You can quickly run a test after test in an environment closely resembling your production one, thus shifting the load and risks from your local OS. Benefit from disposable and thus new and clean environments for each test.  

Of course, Compose has its speed bumps, and there are ways to remove them. However, this can negatively influence your Compose environments’ portability.

 

Compose is usually loved for ease of basic orchestration. It works perfectly fine on production when developing a simple, non-scalable app on a single host. However, any software that is expected to expand doesn’t imply using Docker Compose in production for its apparent restrictions.

See recommendations from the Docker team to make the most of Compose in production.

 

Docker Compose in Golang

Docker Compose in Python is not the only implementation existing. Some time ago, there was created a Go version of Compose. It was rewritten from Python to Golang, enabling developers to plug different backends like AWS ECS or Microsoft ACI. Now you can deploy to ECS and other clouds easier. 

Check this issue in the Docker Compose public roadmap for details and the compatibility notes for V2. 

Docker Compose definitely can make the work of a new developer easier. They just have to run a few commands to get a project started quickly and running on local environment. 

 

How to deploy with Docker Compose | Optimum web’s solution

In Optimum Web we get many inquiries from clients who want to integrate various open-source products into a single complex solution. People combine multiple applications or replace old ones with new ones. Some of them are thrown away because they are no longer supported. Approaches to solving business problems are changing. 
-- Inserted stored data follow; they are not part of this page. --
/-- Rank-local offset at which spare row e begins in its channel's spare area, in rank 0: the 2 KiB of the replaced row, then its slots (R327). -/
def Chip.spareOfs (c : Chip) (p e : Nat) : Nat := c.rankBytes p - 262144 + 16384 * e

/-- The slot of a word as it lies in memory: check bits in [8:0], address tag in [15:9] (R327, R328). -/
def slotOf (a : Nat) (d : Word128) (syn : Nat) : Nat := Nat.xor (eccCheck d).toNat (syn % 512) + 512 * Nat.xor (dramTag a) (syn / 512 % 128)

/-- The syndrome of a word that lies in memory with a slot; the difference of the tags from bit 9 on (R312, R329). -/
def synOfSlot (a : Nat) (d : Word128) (slot : Nat) : Nat := Nat.xor (eccCheck d).toNat (slot % 512) + 512 * Nat.xor (dramTag a) (slot / 512 % 128)

/-- Rank-local offset at which the row of a remap entry begins: a row is 2 KiB (R327), of the 2²² that bank and row name. -/
def dremapOffset (w : Word) : Nat := 2048 * (Config.dramRow (bitsOf w 26 23) (bitsOf w 17 0) % 4194304)

/-- Entry w names the row that holds a location: 2 KiB of one rank and channel (R319, R327). -/
def dremapHits (w : Word) (l : DramLoc) : Bool :=
  w.getLsbD 31 && decide (bitsOf w 29 29 = l.rank) && decide (bitsOf w 28 27 = l.chan) &&
    decide (dremapOffset w ≤ l.ofs) && decide (l.ofs < dremapOffset w + 2048)

/-- Key of word i of spare row e of a channel of a port: its place in the spare area of the channel, beyond every data address (R327). -/
def Chip.spareKey (c : Chip) (p chan e i : Nat) : Nat := (p * 4 + chan + 1) * 2 ^ 36 + (c.spareOfs p e + 16 * i) / 16

/-- The stored words that an address stands for: the one read, and those a write goes to. A valid entry that has been copied redirects the
row; while it is being copied, reads use the original and writes go to both (R319). -/
def Chip.dramKeys (c : Chip) (a : Nat) : Nat × List Nat :=
  let l := c.dramLoc a
  match (List.range 16).find? (fun e => (c.dremap l.port e).getLsbD 31 && dremapHits (c.dremap l.port e) l) with
  | none => (a / 16, [a / 16])
  | some e =>
    let k := c.spareKey l.port l.chan e ((l.ofs - dremapOffset (c.dremap l.port e)) / 16)
    if smGet false c.mem.remapCopy (dremapAddr l.port e) then (a / 16, [a / 16, k]) else (k, [k])

/-- The port of a stored word, by its key. -/
def Chip.dramKeyPort (c : Chip) (k : Nat) : Nat := if k < 2 ^ 36 then (c.dramLoc (16 * k)).port else (k / 2 ^ 36 - 1) / 4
Usually, small companies choose free products and adjust them for their business purposes, combining some applications with others. Doing this right and making it work properly is what they typically need professional help for.

Moreover, not all open source web apps have a demo page to study it in more detail.

We discovered the possibility of finding the best product for a client startup easier than before and effectively combining applications from a single platform.

This is how a project called TryDirect appeared.

Try.Direct | Optimum Web’s Cloud Deployment

Try.Direct | Optimum Web's Cloud Deployment

TryDirect is a platform that helps a client to easily install and test a web application on their server in the cloud. We are now deploying to the major cloud platforms. Amazon EC2, Azure, Digital Ocean, Google Cloud, Hetzner Cloud, Linode, and Alibaba Cloud are just some of them.

TryDirect is a valuable solution for informational and/or research purposes, e.g., checking how a CRM or a CMS works.

Novice DevOps specialists can use this platform to smoothly deploy applications in the cloud using Docker Compose or save time and simplify their daily tasks. Docker Compose is great for prototyping business solutions. 

TryDirect is also helpful for developers. In our practice, there are often tasks for deploying LAMP or other stacks in various cloud services for a quick start of projects. Therefore, our collection includes Flask, Symfony, Laravel, Gin / Golang, and other starter templates.

Our client’s companies’ needs for constant IT infrastructure and software management are steadily growing. So we began working on a more advanced product for sophisticated users. It will allow working with Kubernetes clusters and do more than just various apps deployment. Our solution will enable the DevOps specialists to manage their project’s infrastructure, change it in the cloud, add and remove applications from the cluster.